L’édition de la coupe d’Afrique des nations 2025 vient de s’achever ce dimanche avec le sacre du Sénégal face au pays organisateur le Maroc au terme d’une partie électrique et pleine de rebondissements.

Les lions de la Teranga emmenés par Sadio Mané, l’ancien attaquant de Liverpool FC et actuel pensionnaire du club Saoudien d’Al Nassr dans lequel il évolue avec la star portugaise Cristiano Ronaldo, a offert à son équipe un deuxième titre continental plongeant le pays hôte dans une profonde tristesse. Le Maroc qui rêvait du sacre sur ses terres et malgré une organisation parfaite et un arbitrage jugé par beaucoup assez favorable au pays hôte tout au long de la compétition à vu ses rêves de victoire s’écraser sur la dernière marche quand Brahim Diaz, joueur du Real Madrid voyait son pénalty complètement raté au bout du temps additionnel, suite à un arrêt de plusieurs minutes après que les joueurs sénégalais aient décidé de quitter le terrain se sentant injustement lésés par l’arbitrage d’autant qu’ils s’étaient vu refuser un but un peu plus tôt sans doute valable par l’arbitre.

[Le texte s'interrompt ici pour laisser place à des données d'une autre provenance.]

-- ==== Sys2Proof/Tests/Slice0.lean ====
section
/-! SUPPORT. Tests of the model: ill-formed commands that WellFormed refuses, instruction words written out from the spec's encodings, and
for every obligation concrete states that meet its hypotheses, with results of single commands. Expected values come from the rules. -/

namespace Sys2Proof.Tests

open Sys2Proof Sys2Proof.Machine

set_option Elab.async false

/-- The command answers a next state that passes the test. -/
def ran (r : Res) (f : State → Bool) : Bool := match r with | .next t => f t | _ => false

/-- DTIME stands at the first edge of the Reference PLL output at or after x. -/
def near (t : State) (x : Nat) : Bool := decide (x ≤ t.now ∧ t.now < x + 117282)

/-- Fields set, in turn: the field, its value, and the member. -/
def put (l : List (Fld × Nat × Nat × Nat)) (s : State) : State := l.foldl (fun s p => s.setF p.1 p.2.1 p.2.2.1 p.2.2.2) s

/-- Register words set, in turn: the register, its word, and the member. -/
def words (l : List (Reg × Nat × Nat × Nat)) (s : State) : State :=
  l.foldl (fun s p => s.setRw p.1 (BitVec.ofNat 64 p.2.1) p.2.2.1 p.2.2.2) s

/-- General registers of core 0 set, in turn. -/
def gregs (l : List (Fin 32 × Nat)) (s : State) : State := l.foldl (fun s p => s.setGreg 0 p.1 (BitVec.ofNat 64 p.2)) s

/-- Core 0 in the given state with instruction o at PC = 0, in a text of 32 instructions. -/
def holding (st : Nat) (o : CoreOp) : State :=
  put [(F.CORE_STATUS_STATE, st, 0, 0)] (words [(.CORE_IMEM, encodeCore o, 0, 0), (.CORE_HDR, 0x100 * 2 ^ 32, 0, 2)] {})

/-- Core 0 in RUN at instruction o. -/
abbrev running (o : CoreOp) : State := holding 5 o

/-- The device in ACTIVE with its domains on and its Service Cores running. -/
def up : State := words [(.PWR_DOM_STAT0, 2 ^ 64 - 1, 0, 0), (.PWR_DOM_STAT1, 0xFF, 0, 0)]
  { State.reset with boot := { running := true }, power := { stage := .up } }

/-- Core 0 in a state of its own in the device that runs, with the header of an armable RT program: TEXT_LEN 8, ENTRY 0, one cost entry. -/
def armable (st : Nat) : State :=
  put [(F.CORE_STATUS_STATE, st, 0, 0)] (words [(.CORE_HDR, 0x960000015844564E, 0, 0), (.CORE_HDR, 8 * 2 ^ 32, 0, 2), (.CORE_HDR, 2 ^ 32, 0, 4)] up)

/-- Words of waveform SRAM set, in turn: the address and the word. -/
def sramW (l : List (Nat × Nat)) (s : State) : State := l.foldl (fun s p => s.writeWord false p.1 (BitVec.ofNat 64 p.2)) s

/-- The queue of voice 0 holding n TRIGOs. -/
def queued (n : Nat) (s : State) : State := s.modVoice 0 fun x => { x with queue := List.replicate n { desc := .trigo 0, written := 0 } }

/-- Buffer 1 live in SRAM, one page, held by core 0 and once by the host. Its handle is 0x1000001. -/
def buffered (s : State) : State := s.modBuffer 1 fun _ => { life := .live, page := 0x5FFF, pages := 1, host := 1, progs := [0] }

/-- Core 0 in RUN, CH0 running at 24 GS/s with 6 G voice samples a second, entry 0 of the table of V0 a SEG of 512 samples in SRAM, and V0 as g makes it. -/
def voiced (g : VoiceSt → VoiceSt) : State :=
  (((sramW [(0, 2 ^ 63 + 8 * 2 ^ 32), (8, 64)] (put [(F.CH_STATUS_RUN, 1, 0, 0), (F.CH_CTL_EN, 1, 0, 0), (F.CORE_STATUS_STATE, 5, 0, 0)] up)).modChan 0 fun c =>
    { c with grid := { num := 2 ^ 48, den := 24000000000, vnum := 2 ^ 48, vden := 6000000000 } }).modVoice 0 g)

/-- Stream binding 5 of PORT0, or of another source, on the ring of `buffered`: packets of 64 real samples, 4 slots. -/
def streaming (src en : Nat) : State :=
  put [(F.STM_CFG_SRC, src, 5, 0), (F.STM_CFG_PKT64, 1, 5, 0), (F.STM_CFG_EN, en, 5, 0), (F.STM_RING_HANDLE, 0x1000001, 5, 0),
    (F.STM_RING_NSLOT, 4, 5, 0), (F.P0_QCFG_CMD_EN, 1, 0, 0), (F.P0_CMD_IDX_TAIL, 1, 0, 0)] (buffered up)

/-- CH0 enabled or not, running or not, on the grid of `voiced`, as g makes it. -/
def channel (en run : Nat) (g : ChanSt → ChanSt) : State :=
  (put [(F.CH_STATUS_RUN, run, 0, 0), (F.CH_CTL_EN, en, 0, 0), (F.CH_CFG_R, 8, 0, 0), (F.CH_CFG_RHO_BYP, 1, 0, 0)] up).modChan 0 fun c =>
    g { c with grid := { num := 2 ^ 48, den := 24000000000, vnum := 2 ^ 48, vden := 6000000000 } }

/-- The rings of PORT0 enabled with one command to fetch, or PORT1 bound, up, and with a station address; a session is open or not. -/
def linked (opened : Bool) : State :=
  (put [(F.P0_QCFG_CMD_EN, 1, 0, 0), (F.P0_QCFG_RSP_EN, 1, 0, 0), (F.P0_CMD_IDX_TAIL, 1, 0, 0), (F.PRT_BIND_EN, 1, 0, 0), (F.ETH_CFG_EN, 1, 0, 0),
    (F.ETH_STAT_UP, 1, 0, 0), (F.ETH_CFG_IP4_EN, 1, 0, 0), (F.ETH_MAC_MAC, 5, 0, 0), (F.ETH_CFG_MTU, 1500, 0, 0)] up).modPort 0 fun x => { x with opened := opened }

/-! ### Well-formed commands -/

/-- One ill-formed command for each check of WellFormed. -/
theorem test_ill_formed : ([.grainStart 0 [⟨false, 0, 513⟩], .kerf ⟨0, [⟨true, 5, 4⟩]⟩, .streamPacketRx 0 false 0 4 0 0 ⟨5001, [], .clean, {}⟩, .trigInEdge 0 (2 ^ 96) true 0, .ppsInEdge (2 ^ 96) true,
    .ptpSyncRx ⟨0, 0, 0, 0, 0⟩ true ⟨0, 0⟩ (2 ^ 96), .ptpDelayReqRx ⟨0, 0, 0, 0, 0⟩ (2 ^ 96), .cdxRx 0 0 0 0 (2 ^ 96), .scrubStep false 4 .clean,
    .wake 0 0 false, .wake 1 (2 ^ 96) false, .govEval [] [] 0, .registerWrite .port0 4 (.full 0) .clean .clean,
    .registerReadLow .port0 1 .low .clean, .registerWriteLow .port0 4 0, .blockCntClr .port0 4, .pcieLinkUp 3 1, .pcieLinkUp 1 0,
    .pcieLinkUp 1 6, .cdExchangeTx 0 (2 ^ 96)] : List Instr).all (fun i => WellFormed i == false) = true := by
  decide +kernel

Si sur le terrain, le Maroc a perdu, un détail, plus éloquent que mille conférences de presse, révèle que la Coupe d’Afrique des Nations 2025 n’est pas présentée comme une simple « fête populaire », mais comme un événement stratégique qui a déjà une vision claire de son positionnement. Au-delà des stades combles et des drapeaux, il y a aussi les salons VIP, les formules haut de gamme, une multitude d’accords médias et des investissements dans les aéroports et les transports. Le Maroc, pays hôte du 21 décembre 2025 au 18 janvier 2026, ambitionnait de faire de ce tournoi un modèle de fiabilité organisationnelle, économique et géopolitique.Sous les projecteurs, la Coupe d’Afrique des Nations a toujours été une fête : tambours, couleurs, nuits blanches. Au Maroc, cependant, la fête est « budgétisée ». Neuf stades dans six villes, 24 équipes nationales, 52 matchs : la CAN 2025 a été conçue comme une répétition générale pour la Coupe du Monde 2030 et, en même temps, comme une démonstration de force. Le fait est que la CAN est aujourd’hui avant tout une industrie. Et comme toute industrie, elle prospère grâce à trois mots peu romantiques mais essentiels : droits, sponsors et revenus.

Le football comme produit télévisuel

La CAF sait que le véritable enjeu, en dehors du terrain, est la distribution. Ce n’est pas un hasard si elle a annoncé un développement de ses partenariats européens, avec l’idée (non anodine) de revenir sur les chaînes gratuites ou d’y entrer sur certains marchés : une audience plus large, une « valeur perçue » accrue, un attrait plus important pour les sponsors. Techniquement, c’est simple : les droits TV sont le prix qu’un diffuseur paie pour diffuser les matchs. Accroître la couverture et l’accessibilité, c’est accroître la visibilité. Et dans le sport mondial, la visibilité, c’est de l’argent.

L’impact financier est clairement indiqué dans les documents de la CAF : dans le budget 2024-2025 (année hors CAN), le poste « TV et médias » représente 76,13 millions de dollars et les sponsorings 55,73 millions, sur un total de recettes attendues de 149,86 millions. Autrement dit : le principal moteur n’est pas la billetterie, mais l’écran. Et lorsque la compétition arrive, l’impact est considérable.

Dans son rapport financier 2023-2024, la CAF a enregistré des « recettes des compétitions » de 148,62 millions de dollars (presque le double de l’année précédente), avec un résultat net positif. Ce n’est pas un détail comptable : la CAF a réalisé un bénéfice de 72 millions de dollars lors de la dernière Coupe d’Afrique des Nations en Côte d’Ivoire (contre 4 millions en 2021). Le sponsor principal TotalEnergies, par exemple, n’est pas qu’un simple logo en arrière-plan : il a étendu son partenariat avec la CAF à de multiples compétitions et années, y compris la CAN Maroc 2025. C’est un accord classique : la marque achète une centralité émotionnelle et une visibilité continentale ; la confédération achète des revenus prévisibles (et donc un pouvoir de négociation).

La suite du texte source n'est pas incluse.